## Goal of the exercise
When you reach the line that contains "let da := s.arg" in the data below, start reproducing lines exactly, and stop after the line that contains "if s.noPi th then".

*** Supplied records

/-- A run has been read: blocks whose guard fails are decoded again once (R187); it is checked, and for READ its blocks before the first tag failure go to the host; a part for another device
keeps its blocks for the answer (R192, R280, R411). -/
def State.readDone (s : State) (th : Nat) : State :=
  let s1 := s.mergeFrom th (((s.book th).again).getD 0)
  let b := s1.book th
  let next (s : State) : State := s.setBook th { s.book th with stage := 1, pos := (s.book th).pos + b.n }
  let bad := (List.range b.n).filter (fun k => s1.egressCheck th k == 0x0201)
  if b.origin.isSome then next (s1.setBook th { b with words := b.words ++ s1.runInfos th 0 })
  else if b.again.isNone && !bad.isEmpty then
    bad.foldl (fun (s : State) k => s.readPiece th (k, 1)) (s1.setBook th { b with again := some b.parts.length })
  else
    let s2 := (List.range b.n).foldl (fun (s : State) k => s.egress th k) s1
    let c := s2.book th
    let last := match c.stop with | some x => min b.n (x.1 - b.pos) | none => b.n
    let l := (List.range last).filter c.hasData
    if (s.thr th).pattern = 5 ∨ l = [] then next s2
    else if !s.runAllowed th b.n then s.bookFault th
    else if !s.hostReady (s.thEp th) then s2.bookPost th 0x0104 b.pos
    else if s.tagsFree (s.thEp th) < 2 * b.n then s
    else l.foldl (fun (s : State) k => s.storeOut th k) (s2.setBook th { c with stage := 3, parts := [], outs := [] })

/-- The blocks of a run have gone to the host; a write that failed ends the call with its transport status (R342). -/
def State.storeDone (s : State) (th : Nat) : State :=
  let b := s.book th
  match b.parts.find? (fun p => (b.outOf p.1).1 != 0) with
  | some p => s.bookPost th ((b.outOf p.1).1 % 65536) (b.pos + p.2.1)
  | none => s.setBook th { b with stage := 1, pos := b.pos + b.n }

/-- One stage of READ or VERIFY. -/
def State.readStage (s : State) (th need : Nat) (host : Bool) : State :=
  match (s.book th).stage with
  | 0 => s.bookBegin th need (s.dataStatus :: s.blockChecks th 65536 host)
      (fun s => s.setBook th { s.book th with stage := 1 })
  | 1 => s.readRun th
  | 2 => s.readDone th
  | _ => s.storeDone th

/-- READ (R279, R280). -/
def execRead (th : Nat) (s : State) : Host.Outcome State Fault Refusal :=
  .next (s.bookStep th 0x001 (fun s => s.readStage th 3 true))

/-- VERIFY (R280). -/
def execVerify (th : Nat) (s : State) : Host.Outcome State Fault Refusal :=
  .next (s.bookStep th 0x005 (fun s => s.readStage th 2 false))

/-! ## WRITE (R280, R281) -/

/-- FUA of a WRITE (R279). -/
def State.argFua (s : State) (th : Nat) : Bool := bit (s.arg th 3) 32

/-- The array takes no write calls now (R143, R204, R281). -/
def State.writeBarred (s : State) (a : Nat) : Nat :=
  if s.flag (F.ARR_STATE_NARROW a) then 0x0304 else if s.flag (F.ARR_GC_NOSPACE a) then 0x031C else 0

/-- The status and result with which a WRITE ends (R192, R280). `result` of the run counts blocks that arrived marked. -/
def State.writeEnd (s : State) (th : Nat) : State :=
  let b := s.book th
  let marked := if b.result ≠ 0 then 0x0205 else 0
  let status := if b.status ≠ 0 then b.status else (b.stop.map (fun x => x.2)).getD marked
  let moved := match b.bad, b.stop with
    | some x, _ => x
    | none, some x => x.1
    | none, none => s.argCount th
  s.bookPost th status moved

/-- Every block of the WRITE has been stored, or it has stopped: with FUA it waits for step 6 of its blocks (R97). -/
def State.writeLast (s : State) (th : Nat) : State :=
  if s.argFua th then
    let t := s.thr th
    s.setThr th { t with covers := s.hoop.nextSeq - 1, book := { t.book with stage := 4 } }
  else s.writeEnd th

/-- Begin a run of at most 1,024 blocks of a WRITE: its data, and protection information apart, are read from the host (R249, R280). -/
def State.writeRun (s : State) (th : Nat) : State :=
  let b := s.book th
  let a := s.argArray th
  let n := min 1024 (s.argCount th - b.pos)
  let fmt := (s.arr a).pifmt
  let st := firstStatus [s.rangeStatus a (s.argBlock th + b.pos) n, s.writeBarred a]
  let e := s.thEp th
  let ats := bit (s.arg th 1) 49
  let da := s.arg th 4 + s.hostUnit th * b.pos
  let pa := s.arg th 5 + piHostBytes fmt * b.pos
  if n = 0 then s.writeLast th
  else if st ≠ 0 then s.bookPost th st b.pos
  else if b.origin.isSome then (s.bookRun th n 2).putInfos th 0 0 ((b.words.drop b.pos).take n)
  else if !s.runAllowed th n then s.bookFault th
  else if !s.hostReady e then s.bookPost th 0x0104 b.pos
  else if s.xlatDenies e da (s.hostUnit th * n) false ats ∨ (s.piApart th ∧ s.xlatDenies e pa (piHostBytes fmt * n) false ats) then
    (s.satF F.HE_XERR_ATSDENY).bookPost th 0x0103 b.pos
  else if s.tagsFree e < 2 then s
  else
    let id := (s.thr th).nextId
    let f := bookXfer 0 0 n da a (!s.noPi th && !s.piApart th) false
    let s1 := (((s.bookRun th n 2).bookAsync th (.host []) (some f)).hostRead e (.thread th id) da (s.hostUnit th * n) ats).1
    if s.piApart th then
      ((s1.bookAsync th (.host []) (some (bookXfer 0 0 n pa a false true))).hostRead e (.thread th (id + 1)) pa
        (piHostBytes fmt * n) ats).1
    else s1

/-- The block at place `k` of a WRITE's run as it is stored: protection information generated for format 0 and with ACT; a block that
arrived poisoned keeps its mark (R185, R186, R190). -/
def State.ingressInfo (s : State) (th k : Nat) : Info :=
  let fmt := (s.arr (s.argArray th)).pifmt
  let x := s.runInfo th 0 k
  if s.noPi th then
    let y := ({ x with mta := 0 } : Info).gen fmt (bits (s.arg th 1) 16 16) (s.argBlock th + (s.book th).pos + k)
    if x.poisonBit then y.poison fmt else y
  else x.remark fmt

/-- The ingress check of the block at place `k` (R187). -/
def State.ingress (s : State) (th k : Nat) : Nat :=
  let a := s.argArray th
  let w := s.arg th 1
  (s.ingressInfo th k).check (s.arr a).pifmt (s.arr a).pitype (bits w 8 8) (bits w 16 16) (bits w 32 16)
    (s.argBlock th + (s.book th).pos + k)

/-- Hand the blocks of a run that lie in grains of other members to them (R411). -/
def State.writeParts (s : State) (th : Nat) (n : Nat) (infos : List Info) : State :=
  let a := s.argArray th
  let blk := s.argBlock th + (s.book th).pos
  (pieces (s.gblk a) blk n).foldl (fun (s : State) p =>
    let m := s.grainMember a ((blk + p.1) / s.gblk a)
    if m = s.ownMember then s
    else
      let id := (s.thr th).nextId
      (s.fedPart th m (some (bookXfer 2 p.1 p.2 0 a false false)) (.part 2 ((s.thr th).reg 1) (blk + p.1) p.2 (s.argFua th)
        ((infos.drop p.1).take p.2))).notePart th id p.1 p.2) s
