-- ==== Sys2Proof/Machine/Core.lean ====
section
/-! DEFINITION. The machine as the host takes it. -/

def Sys2Proof.core : Host.Core :=
  { State := Sys2Proof.Machine.State, Fault := Sys2Proof.Machine.Fault, Refusal := Sys2Proof.Machine.Refusal,
    step := Sys2Proof.Machine.step, reset := Sys2Proof.Machine.State.reset }
end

******

## Solution to the problem
  let da := s.arg th 4 + s.hostUnit th * b.pos
  let pa := s.arg th 5 + piHostBytes fmt * b.pos
  if n = 0 then s.writeLast th
  else if st ≠ 0 then s.bookPost th st b.pos
  else if b.origin.isSome then (s.bookRun th n 2).putInfos th 0 0 ((b.words.drop b.pos).take n)
  else if !s.runAllowed th n then s.bookFault th
  else if !s.hostReady e then s.bookPost th 0x0104 b.pos
  else if s.xlatDenies e da (s.hostUnit th * n) false ats ∨ (s.piApart th ∧ s.xlatDenies e pa (piHostBytes fmt * n) false ats) then
    (s.satF F.HE_XERR_ATSDENY).bookPost th 0x0103 b.pos
  else if s.tagsFree e < 2 then s
  else
    let id := (s.thr th).nextId
    let f := bookXfer 0 0 n da a (!s.noPi th && !s.piApart th) false
    let s1 := (((s.bookRun th n 2).bookAsync th (.host []) (some f)).hostRead e (.thread th id) da (s.hostUnit th * n) ats).1
    if s.piApart th then
      ((s1.bookAsync th (.host []) (some (bookXfer 0 0 n pa a false true))).hostRead e (.thread th (id + 1)) pa
        (piHostBytes fmt * n) ats).1
    else s1

/-- The block at place `k` of a WRITE's run as it is stored: protection information generated for format 0 and with ACT; a block that
arrived poisoned keeps its mark (R185, R186, R190). -/
def State.ingressInfo (s : State) (th k : Nat) : Info :=
  let fmt := (s.arr (s.argArray th)).pifmt
  let x := s.runInfo th 0 k
  if s.noPi th then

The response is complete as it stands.